== AVAILABLE DATA

@[simp] theorem State.writeNat_cores (s : State) (l n x : Nat) : (s.writeNat l n x).cores = s.cores := rfl
@[simp] theorem State.writeNat_trays (s : State) (l n x : Nat) : (s.writeNat l n x).trays = s.trays := rfl
@[simp] theorem State.writeNat_parts (s : State) (l n x : Nat) : (s.writeNat l n x).parts = s.parts := rfl
@[simp] theorem State.writeNat_gangs (s : State) (l n x : Nat) : (s.writeNat l n x).gangs = s.gangs := rfl
@[simp] theorem State.writeNat_full (s : State) (l n x : Nat) : (s.writeNat l n x).full = s.full := rfl
@[simp] theorem State.writeNat_flags (s : State) (l n x : Nat) : (s.writeNat l n x).flags = s.flags := rfl
@[simp] theorem State.writeNat_poison (s : State) (l n x : Nat) : (s.writeNat l n x).poison = s.poison := rfl
@[simp] theorem State.writeNat_icache (s : State) (l n x : Nat) : (s.writeNat l n x).icache = s.icache := rfl
@[simp] theorem State.writeNat_owners (s : State) (l n x : Nat) : (s.writeNat l n x).owners = s.owners := rfl
@[simp] theorem State.writeNat_ents (s : State) (l n x : Nat) : (s.writeNat l n x).ents = s.ents := rfl
@[simp] theorem State.writeNat_cmds (s : State) (l n x : Nat) : (s.writeNat l n x).cmds = s.cmds := rfl
@[simp] theorem State.writeNat_mgmt (s : State) (l n x : Nat) : (s.writeNat l n x).mgmt = s.mgmt := rfl
@[simp] theorem State.writeNat_links (s : State) (l n x : Nat) : (s.writeNat l n x).links = s.links := rfl
@[simp] theorem State.writeNat_time (s : State) (l n x : Nat) : (s.writeNat l n x).time = s.time := rfl
@[simp] theorem State.writeNat_agenda (s : State) (l n x : Nat) : (s.writeNat l n x).agenda = s.agenda := rfl
@[simp] theorem State.writeNat_pos (s : State) (l n x : Nat) : (s.writeNat l n x).pos = s.pos := rfl
@[simp] theorem State.writeNat_turn (s : State) (l n x : Nat) : (s.writeNat l n x).turn = s.turn := rfl
@[simp] theorem State.writeNat_cur (s : State) (l n x : Nat) : (s.writeNat l n x).cur = s.cur := rfl
@[simp] theorem State.writeNat_sel (s : State) (l n x : Nat) : (s.writeNat l n x).sel = s.sel := rfl
@[simp] theorem State.writeNat_next (s : State) (l n x : Nat) : (s.writeNat l n x).next = s.next := rfl
@[simp] theorem State.writeNat_frees (s : State) (l n x : Nat) : (s.writeNat l n x).frees = s.frees := rfl

@[simp] theorem State.setFull_cores (s : State) (l : Nat) (b : Bool) : (s.setFull l b).cores = s.cores := rfl
@[simp] theorem State.setFull_trays (s : State) (l : Nat) (b : Bool) : (s.setFull l b).trays = s.trays := rfl
@[simp] theorem State.setFull_parts (s : State) (l : Nat) (b : Bool) : (s.setFull l b).parts = s.parts := rfl
@[simp] theorem State.setFull_gangs (s : State) (l : Nat) (b : Bool) : (s.setFull l b).gangs = s.gangs := rfl
@[simp] theorem State.setFull_mem (s : State) (l : Nat) (b : Bool) : (s.setFull l b).mem = s.mem := rfl
@[simp] theorem State.setFull_flags (s : State) (l : Nat) (b : Bool) : (s.setFull l b).flags = s.flags := rfl
@[simp] theorem State.setFull_poison (s : State) (l : Nat) (b : Bool) : (s.setFull l b).poison = s.poison := rfl
@[simp] theorem State.setFull_icache (s : State) (l : Nat) (b : Bool) : (s.setFull l b).icache = s.icache := rfl
@[simp] theorem State.setFull_owners (s : State) (l : Nat) (b : Bool) : (s.setFull l b).owners = s.owners := rfl
@[simp] theorem State.setFull_ents (s : State) (l : Nat) (b : Bool) : (s.setFull l b).ents = s.ents := rfl
@[simp] theorem State.setFull_cmds (s : State) (l : Nat) (b : Bool) : (s.setFull l b).cmds = s.cmds := rfl
@[simp] theorem State.setFull_mgmt (s : State) (l : Nat) (b : Bool) : (s.setFull l b).mgmt = s.mgmt := rfl
@[simp] theorem State.setFull_links (s : State) (l : Nat) (b : Bool) : (s.setFull l b).links = s.links := rfl
@[simp] theorem State.setFull_time (s : State) (l : Nat) (b : Bool) : (s.setFull l b).time = s.time := rfl
@[simp] theorem State.setFull_agenda (s : State) (l : Nat) (b : Bool) : (s.setFull l b).agenda = s.agenda := rfl
@[simp] theorem State.setFull_pos (s : State) (l : Nat) (b : Bool) : (s.setFull l b).pos = s.pos := rfl
@[simp] theorem State.setFull_turn (s : State) (l : Nat) (b : Bool) : (s.setFull l b).turn = s.turn := rfl
@[simp] theorem State.setFull_cur (s : State) (l : Nat) (b : Bool) : (s.setFull l b).cur = s.cur := rfl
@[simp] theorem State.setFull_sel (s : State) (l : Nat) (b : Bool) : (s.setFull l b).sel = s.sel := rfl
@[simp] theorem State.setFull_next (s : State) (l : Nat) (b : Bool) : (s.setFull l b).next = s.next := rfl
@[simp] theorem State.setFull_frees (s : State) (l : Nat) (b : Bool) : (s.setFull l b).frees = s.frees := rfl

@[simp] theorem State.setFlag_cores (s : State) (l : Nat) (w : Word) : (s.setFlag l w).cores = s.cores := rfl
@[simp] theorem State.setFlag_trays (s : State) (l : Nat) (w : Word) : (s.setFlag l w).trays = s.trays := rfl
@[simp] theorem State.setFlag_parts (s : State) (l : Nat) (w : Word) : (s.setFlag l w).parts = s.parts := rfl
@[simp] theorem State.setFlag_gangs (s : State) (l : Nat) (w : Word) : (s.setFlag l w).gangs = s.gangs := rfl
@[simp] theorem State.setFlag_mem (s : State) (l : Nat) (w : Word) : (s.setFlag l w).mem = s.mem := rfl
@[simp] theorem State.setFlag_full (s : State) (l : Nat) (w : Word) : (s.setFlag l w).full = s.full := rfl
@[simp] theorem State.setFlag_poison (s : State) (l : Nat) (w : Word) : (s.setFlag l w).poison = s.poison := rfl
@[simp] theorem State.setFlag_icache (s : State) (l : Nat) (w : Word) : (s.setFlag l w).icache = s.icache := rfl
@[simp] theorem State.setFlag_owners (s : State) (l : Nat) (w : Word) : (s.setFlag l w).owners = s.owners := rfl
@[simp] theorem State.setFlag_ents (s : State) (l : Nat) (w : Word) : (s.setFlag l w).ents = s.ents := rfl
@[simp] theorem State.setFlag_cmds (s : State) (l : Nat) (w : Word) : (s.setFlag l w).cmds = s.cmds := rfl
@[simp] theorem State.setFlag_mgmt (s : State) (l : Nat) (w : Word) : (s.setFlag l w).mgmt = s.mgmt := rfl
@[simp] theorem State.setFlag_links (s : State) (l : Nat) (w : Word) : (s.setFlag l w).links = s.links := rfl
@[simp] theorem State.setFlag_time (s : State) (l : Nat) (w : Word) : (s.setFlag l w).time = s.time := rfl
@[simp] theorem State.setFlag_agenda (s : State) (l : Nat) (w : Word) : (s.setFlag l w).agenda = s.agenda := rfl
@[simp] theorem State.setFlag_pos (s : State) (l : Nat) (w : Word) : (s.setFlag l w).pos = s.pos := rfl
@[simp] theorem State.setFlag_turn (s : State) (l : Nat) (w : Word) : (s.setFlag l w).turn = s.turn := rfl
@[simp] theorem State.setFlag_cur (s : State) (l : Nat) (w : Word) : (s.setFlag l w).cur = s.cur := rfl
@[simp] theorem State.setFlag_sel (s : State) (l : Nat) (w : Word) : (s.setFlag l w).sel = s.sel := rfl
@[simp] theorem State.setFlag_next (s : State) (l : Nat) (w : Word) : (s.setFlag l w).next = s.next := rfl
@[simp] theorem State.setFlag_frees (s : State) (l : Nat) (w : Word) : (s.setFlag l w).frees = s.frees := rfl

====

• WHAT YOU WILL DO:
In the listing above, start at the line with "x).cur = s.cur := rfl", go on through the line with "b).trays = s.trays := rfl", and copy each of those lines exactly; leave out all the rest.

• SOLUTION:
@[simp] theorem State.writeNat_cur (s : State) (l n x : Nat) : (s.writeNat l n x).cur = s.cur := rfl
@[simp] theorem State.writeNat_sel (s : State) (l n x : Nat) : (s.writeNat l n x).sel = s.sel := rfl
@[simp] theorem State.writeNat_next (s : State) (l n x : Nat) : (s.writeNat l n x).next = s.next := rfl
@[simp] theorem State.writeNat_frees (s : State) (l n x : Nat) : (s.writeNat l n x).frees = s.frees := rfl

@[simp] theorem State.setFull_cores (s : State) (l : Nat) (b : Bool) : (s.setFull l b).cores = s.cores := rfl
@[simp] theorem State.setFull_trays (s : State) (l : Nat) (b : Bool) : (s.setFull l b).trays = s.trays := rfl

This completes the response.